-- ==== Sys2Proof/Decode.lean ====
section
/-! DEFINITION. The decoder, a total function of the instruction word (30_encoding.md R51, R52, R56), and
after it the encoder, from the same formats (R55, R61). No word is rejected: R51 makes decoding total. -/

namespace Sys2Proof

/-- The sixteen opcode tags (R56). -/
inductive Opcode where
  | br | add | ld | st | jsr | and | ldr | str | rti | not | ldi | sti | jmp | res | lea | trap
  deriving DecidableEq, Repr

/-- The opcode map: the tag that bits[15:12] select (R56, numbers by decision D1; log entry 10). -/
def opcodeTag (n : BitVec 4) : Opcode :=
  match n.toNat with
  | 0x0 => .br
  | 0x1 => .add
  | 0x2 => .ld
  | 0x3 => .st
  | 0x4 => .jsr
  | 0x5 => .and
  | 0x6 => .ldr
  | 0x7 => .str
  | 0x8 => .rti
  | 0x9 => .not
  | 0xA => .ldi
  | 0xB => .sti
  | 0xC => .jmp
  | 0xD => .res
  | 0xE => .lea
  | _ => .trap

/-- The decoder's outputs (R52): every field is defined for every word, each opcode uses some. The signed
fields are raw here and sign-extended where they are used (R51, R54). -/
structure Fields where
  opcode : Opcode
  dr : Reg
  sr1 : Reg
  immflag : Bool
  sr2 : Reg
  imm5 : BitVec 5
  off6 : BitVec 6
  off9 : BitVec 9
  off11 : BitVec 11
  longflag : Bool
  nzp : BitVec 3
  trapvect8 : BitVec 8
  deriving DecidableEq, Repr

/-- The field positions (R52; D2 to D5 for those the source does not give, log entry 10). -/
def decodeFields (ir : Word) : Fields where
  opcode := opcodeTag (ir.extractLsb' 12 4)
  dr := ir.extractLsb' 9 3
  sr1 := ir.extractLsb' 6 3
  immflag := ir.getLsbD 5
  sr2 := ir.extractLsb' 0 3
  imm5 := ir.extractLsb' 0 5
  off6 := ir.extractLsb' 0 6
  off9 := ir.extractLsb' 0 9
  off11 := ir.extractLsb' 0 11
  longflag := ir.getLsbD 11
  nzp := ir.extractLsb' 9 3
  trapvect8 := ir.extractLsb' 0 8

/-- The TRAP opcode's instruction: the service of a defined vector, `trap` for the others (R59, R120). -/
def trapInstr (v : BitVec 8) : Instr :=
  match v.toNat with
  | 0x20 => .getc
  | 0x21 => .out
  | 0x22 => .puts
  | 0x23 => .inp
  | 0x24 => .putsp
  | 0x25 => .halt
  | _ => .trap v

/-- The instruction that the decoder's outputs name: within an opcode, immflag selects the mode of ADD and
AND, longflag JSR or JSRR, and the vector the service; no other bit selects anything (R56). -/
def instrOfFields (f : Fields) : Instr :=
  match f.opcode with
  | .br => .br f.nzp f.off9
  | .add => if f.immflag then .addImm f.dr f.sr1 f.imm5 else .addReg f.dr f.sr1 f.sr2
  | .ld => .ld f.dr f.off9
  | .st => .st f.dr f.off9
  | .jsr => if f.longflag then .jsr f.off11 else .jsrr f.sr1
  | .and => if f.immflag then .andImm f.dr f.sr1 f.imm5 else .andReg f.dr f.sr1 f.sr2
  | .ldr => .ldr f.dr f.sr1 f.off6
  | .str => .str f.dr f.sr1 f.off6
  | .rti => .rti
  | .not => .not f.dr f.sr1
  | .ldi => .ldi f.dr f.off9
  | .sti => .sti f.dr f.off9
  | .jmp => .jmp f.sr1
  | .res => .res
  | .lea => .lea f.dr f.off9
  | .trap => trapInstr f.trapvect8

/-- The decoder: pure and total (R51). -/
def decode (ir : Word) : Instr := instrOfFields (decodeFields ir)

/-- The instruction the decoder reads from a table row's `nbits` low bits `w`; an instruction is one word
(R50), so a row of more than 16 bits is none of this machine's. -/
def decodeTableWord (nbits w : Nat) : Option Instr :=
  if nbits ≤ 16 then some (decode (BitVec.ofNat 16 w)) else none

/-- The word of an instruction (formats of R55): unused bits are written 0, but NOT's bits[5:0] are 111111,
the assembler's convention (R61; log entry 16). -/
def encode : Instr → Word
  | .br nzp off9 => 0x0#4 ++ nzp ++ off9
  | .addReg dr sr1 sr2 => 0x1#4 ++ dr ++ sr1 ++ 0b000#3 ++ sr2
  | .addImm dr sr1 imm5 => 0x1#4 ++ dr ++ sr1 ++ 1#1 ++ imm5
  | .ld dr off9 => 0x2#4 ++ dr ++ off9
  | .st sr off9 => 0x3#4 ++ sr ++ off9
  | .jsr off11 => 0x4#4 ++ 1#1 ++ off11
  | .jsrr baseR => 0x4#4 ++ 0b000#3 ++ baseR ++ 0#6
  | .andReg dr sr1 sr2 => 0x5#4 ++ dr ++ sr1 ++ 0b000#3 ++ sr2
  | .andImm dr sr1 imm5 => 0x5#4 ++ dr ++ sr1 ++ 1#1 ++ imm5
  | .ldr dr baseR off6 => 0x6#4 ++ dr ++ baseR ++ off6
  | .str sr baseR off6 => 0x7#4 ++ sr ++ baseR ++ off6
  | .rti => 0x8#4 ++ 0#12
  | .not dr sr1 => 0x9#4 ++ dr ++ sr1 ++ 0b111111#6
  | .ldi dr off9 => 0xA#4 ++ dr ++ off9
  | .sti sr off9 => 0xB#4 ++ sr ++ off9
  | .jmp baseR => 0xC#4 ++ 0b000#3 ++ baseR ++ 0#6
  | .res => 0xD#4 ++ 0#12
  | .lea dr off9 => 0xE#4 ++ dr ++ off9
  | .trap v => 0xF#4 ++ 0#4 ++ v
  | .getc => 0xF020#16
  | .out => 0xF021#16
  | .puts => 0xF022#16
  | .inp => 0xF023#16
  | .putsp => 0xF024#16
  | .halt => 0xF025#16

/-- The bits of an instruction's word that its format leaves unused (R58), as a mask. -/
def ignoredBits : Instr → Word
  | .addReg _ _ _ | .andReg _ _ _ => 0x0018#16
  | .not _ _ => 0x003F#16
  | .jmp _ => 0x0E3F#16
  | .jsrr _ => 0x063F#16
  | .rti | .res => 0x0FFF#16
  | .trap _ | .getc | .out | .puts | .inp | .putsp | .halt => 0x0F00#16
  | .br _ _ | .addImm _ _ _ | .ld _ _ | .st _ _ | .jsr _ | .andImm _ _ _ | .ldr _ _ _ | .str _ _ _
  | .ldi _ _ | .sti _ _ | .lea _ _ => 0x0000#16

/-- The opcode tag of an instruction (R56). -/
def Instr.opcode : Instr → Opcode
  | .br _ _ => .br
  | .addReg _ _ _ | .addImm _ _ _ => .add
  | .ld _ _ => .ld
  | .st _ _ => .st
  | .jsr _ | .jsrr _ => .jsr
  | .andReg _ _ _ | .andImm _ _ _ => .and
  | .ldr _ _ _ => .ldr
  | .str _ _ _ => .str
  | .rti => .rti
  | .not _ _ => .not
  | .ldi _ _ => .ldi
  | .sti _ _ => .sti
  | .jmp _ => .jmp
  | .res => .res
  | .lea _ _ => .lea
  | .trap _ | .getc | .out | .puts | .inp | .putsp | .halt => .trap

/-- A row of the opcode table: the words `w` with `w AND mask = pattern` are the row's (R56). -/
structure TableRow where
  mnemonic : String
  pattern : Word
  mask : Word
  deriving DecidableEq, Repr

/-- Whether a word belongs to a row. -/
def TableRow.matches (r : TableRow) (w : Word) : Bool := w &&& r.mask == r.pattern

/-- The table's first nineteen rows, which partition the words (R56, opcode_table.json). -/
def opcodeRows : List TableRow :=
  [⟨"BR", 0x0000, 0xF000⟩, ⟨"ADD", 0x1000, 0xF020⟩, ⟨"ADD", 0x1020, 0xF020⟩, ⟨"LD", 0x2000, 0xF000⟩,
   ⟨"ST", 0x3000, 0xF000⟩, ⟨"JSR", 0x4800, 0xF800⟩, ⟨"JSRR", 0x4000, 0xF800⟩, ⟨"AND", 0x5000, 0xF020⟩,
   ⟨"AND", 0x5020, 0xF020⟩, ⟨"LDR", 0x6000, 0xF000⟩, ⟨"STR", 0x7000, 0xF000⟩, ⟨"RTI", 0x8000, 0xF000⟩,
   ⟨"NOT", 0x9000, 0xF000⟩, ⟨"LDI", 0xA000, 0xF000⟩, ⟨"STI", 0xB000, 0xF000⟩] ++
  [⟨"JMP", 0xC000, 0xF000⟩, ⟨"RES", 0xD000, 0xF000⟩, ⟨"LEA", 0xE000, 0xF000⟩, ⟨"TRAP", 0xF000, 0xF000⟩]

/-- The table's last six rows, subsets of the TRAP row (R56). -/
def serviceRows : List TableRow :=
  [⟨"GETC", 0xF020, 0xF0FF⟩, ⟨"OUT", 0xF021, 0xF0FF⟩, ⟨"PUTS", 0xF022, 0xF0FF⟩, ⟨"IN", 0xF023, 0xF0FF⟩,
   ⟨"PUTSP", 0xF024, 0xF0FF⟩, ⟨"HALT", 0xF025, 0xF0FF⟩]

/-- The row of an instruction, by its mnemonic and, for ADD and AND, its mode. -/
def Instr.row : Instr → TableRow
  | .br _ _ => ⟨"BR", 0x0000, 0xF000⟩
  | .addReg _ _ _ => ⟨"ADD", 0x1000, 0xF020⟩
  | .addImm _ _ _ => ⟨"ADD", 0x1020, 0xF020⟩
  | .ld _ _ => ⟨"LD", 0x2000, 0xF000⟩
  | .st _ _ => ⟨"ST", 0x3000, 0xF000⟩
  | .jsr _ => ⟨"JSR", 0x4800, 0xF800⟩
  | .jsrr _ => ⟨"JSRR", 0x4000, 0xF800⟩
  | .andReg _ _ _ => ⟨"AND", 0x5000, 0xF020⟩
  | .andImm _ _ _ => ⟨"AND", 0x5020, 0xF020⟩
  | .ldr _ _ _ => ⟨"LDR", 0x6000, 0xF000⟩
  | .str _ _ _ => ⟨"STR", 0x7000, 0xF000⟩
  | .rti => ⟨"RTI", 0x8000, 0xF000⟩
  | .not _ _ => ⟨"NOT", 0x9000, 0xF000⟩
  | .ldi _ _ => ⟨"LDI", 0xA000, 0xF000⟩
  | .sti _ _ => ⟨"STI", 0xB000, 0xF000⟩
  | .jmp _ => ⟨"JMP", 0xC000, 0xF000⟩
  | .res => ⟨"RES", 0xD000, 0xF000⟩
  | .lea _ _ => ⟨"LEA", 0xE000, 0xF000⟩
  | .trap _ => ⟨"TRAP", 0xF000, 0xF000⟩
  | .getc => ⟨"GETC", 0xF020, 0xF0FF⟩
  | .out => ⟨"OUT", 0xF021, 0xF0FF⟩
  | .puts => ⟨"PUTS", 0xF022, 0xF0FF⟩
  | .inp => ⟨"IN", 0xF023, 0xF0FF⟩
  | .putsp => ⟨"PUTSP", 0xF024, 0xF0FF⟩
  | .halt => ⟨"HALT", 0xF025, 0xF0FF⟩

end Sys2Proof
end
◆ ◆ ◆ ◆
_Brief_: Look for the string "baseR" in the listing above and copy every line holding it.

_Response_:
  | .jsrr baseR => 0x4#4 ++ 0b000#3 ++ baseR ++ 0#6
  | .ldr dr baseR off6 => 0x6#4 ++ dr ++ baseR ++ off6
  | .str sr baseR off6 => 0x7#4 ++ sr ++ baseR ++ off6
  | .jmp baseR => 0xC#4 ++ 0b000#3 ++ baseR ++ 0#6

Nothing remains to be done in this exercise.